*** Block opens ***
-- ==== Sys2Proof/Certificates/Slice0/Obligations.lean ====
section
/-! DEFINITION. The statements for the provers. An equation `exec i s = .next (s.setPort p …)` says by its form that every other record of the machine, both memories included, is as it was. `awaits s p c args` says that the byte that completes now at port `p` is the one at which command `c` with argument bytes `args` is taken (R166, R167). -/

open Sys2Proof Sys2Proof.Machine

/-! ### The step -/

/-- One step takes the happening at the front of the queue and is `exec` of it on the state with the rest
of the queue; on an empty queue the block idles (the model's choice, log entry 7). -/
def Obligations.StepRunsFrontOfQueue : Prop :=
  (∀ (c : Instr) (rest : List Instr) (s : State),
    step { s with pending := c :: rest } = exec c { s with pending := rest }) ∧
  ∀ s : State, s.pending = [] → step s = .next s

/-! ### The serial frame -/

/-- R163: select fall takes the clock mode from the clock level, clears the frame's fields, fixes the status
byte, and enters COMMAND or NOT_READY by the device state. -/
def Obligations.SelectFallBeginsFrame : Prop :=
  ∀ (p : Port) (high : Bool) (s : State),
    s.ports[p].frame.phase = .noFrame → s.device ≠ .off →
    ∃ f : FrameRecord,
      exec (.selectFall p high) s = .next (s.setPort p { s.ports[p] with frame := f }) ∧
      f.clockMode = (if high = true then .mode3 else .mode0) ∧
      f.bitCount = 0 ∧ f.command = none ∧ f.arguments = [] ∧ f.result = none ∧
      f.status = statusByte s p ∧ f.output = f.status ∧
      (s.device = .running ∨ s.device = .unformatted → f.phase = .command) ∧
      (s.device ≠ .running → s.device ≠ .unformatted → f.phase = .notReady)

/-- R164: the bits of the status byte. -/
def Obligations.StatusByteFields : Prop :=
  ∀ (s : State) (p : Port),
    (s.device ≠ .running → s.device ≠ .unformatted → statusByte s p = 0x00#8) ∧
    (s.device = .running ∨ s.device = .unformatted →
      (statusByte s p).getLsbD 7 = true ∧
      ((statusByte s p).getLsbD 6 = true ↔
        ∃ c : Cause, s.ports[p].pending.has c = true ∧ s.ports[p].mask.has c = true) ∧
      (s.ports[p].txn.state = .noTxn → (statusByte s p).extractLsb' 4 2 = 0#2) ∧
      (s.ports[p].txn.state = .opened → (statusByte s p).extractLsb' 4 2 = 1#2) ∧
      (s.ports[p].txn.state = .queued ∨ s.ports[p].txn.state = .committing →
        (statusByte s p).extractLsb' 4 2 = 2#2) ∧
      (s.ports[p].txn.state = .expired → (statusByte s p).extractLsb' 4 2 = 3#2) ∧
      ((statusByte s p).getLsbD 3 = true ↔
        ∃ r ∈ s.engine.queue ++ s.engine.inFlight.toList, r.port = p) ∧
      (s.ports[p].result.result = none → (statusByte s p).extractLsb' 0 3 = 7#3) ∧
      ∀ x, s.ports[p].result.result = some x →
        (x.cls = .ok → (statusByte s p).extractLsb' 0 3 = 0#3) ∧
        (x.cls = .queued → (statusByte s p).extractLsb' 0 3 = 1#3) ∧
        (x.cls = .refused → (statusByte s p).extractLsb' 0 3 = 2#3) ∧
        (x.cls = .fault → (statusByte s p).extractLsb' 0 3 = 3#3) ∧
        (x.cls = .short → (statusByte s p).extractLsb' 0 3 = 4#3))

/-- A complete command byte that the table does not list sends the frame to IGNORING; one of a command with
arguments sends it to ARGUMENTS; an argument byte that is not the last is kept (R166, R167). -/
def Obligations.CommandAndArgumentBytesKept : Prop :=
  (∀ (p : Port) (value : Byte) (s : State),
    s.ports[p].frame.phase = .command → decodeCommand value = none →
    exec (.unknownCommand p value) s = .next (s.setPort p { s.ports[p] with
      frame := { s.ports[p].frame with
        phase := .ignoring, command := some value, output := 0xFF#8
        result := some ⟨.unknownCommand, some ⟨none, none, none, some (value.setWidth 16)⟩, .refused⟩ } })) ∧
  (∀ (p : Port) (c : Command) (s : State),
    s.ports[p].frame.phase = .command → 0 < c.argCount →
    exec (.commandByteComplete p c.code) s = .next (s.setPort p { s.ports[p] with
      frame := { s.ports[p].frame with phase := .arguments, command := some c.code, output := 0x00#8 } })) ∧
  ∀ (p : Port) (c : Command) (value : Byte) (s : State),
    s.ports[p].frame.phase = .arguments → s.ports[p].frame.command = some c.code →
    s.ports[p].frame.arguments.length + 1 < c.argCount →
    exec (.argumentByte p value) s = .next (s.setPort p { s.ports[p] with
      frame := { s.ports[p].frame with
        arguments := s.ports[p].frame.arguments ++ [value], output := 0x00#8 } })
*** Block closes ***
* [Problem statement]
Going through the listing above, tally the lines that contain the word "output" and state the total alone.

* [Solution]
4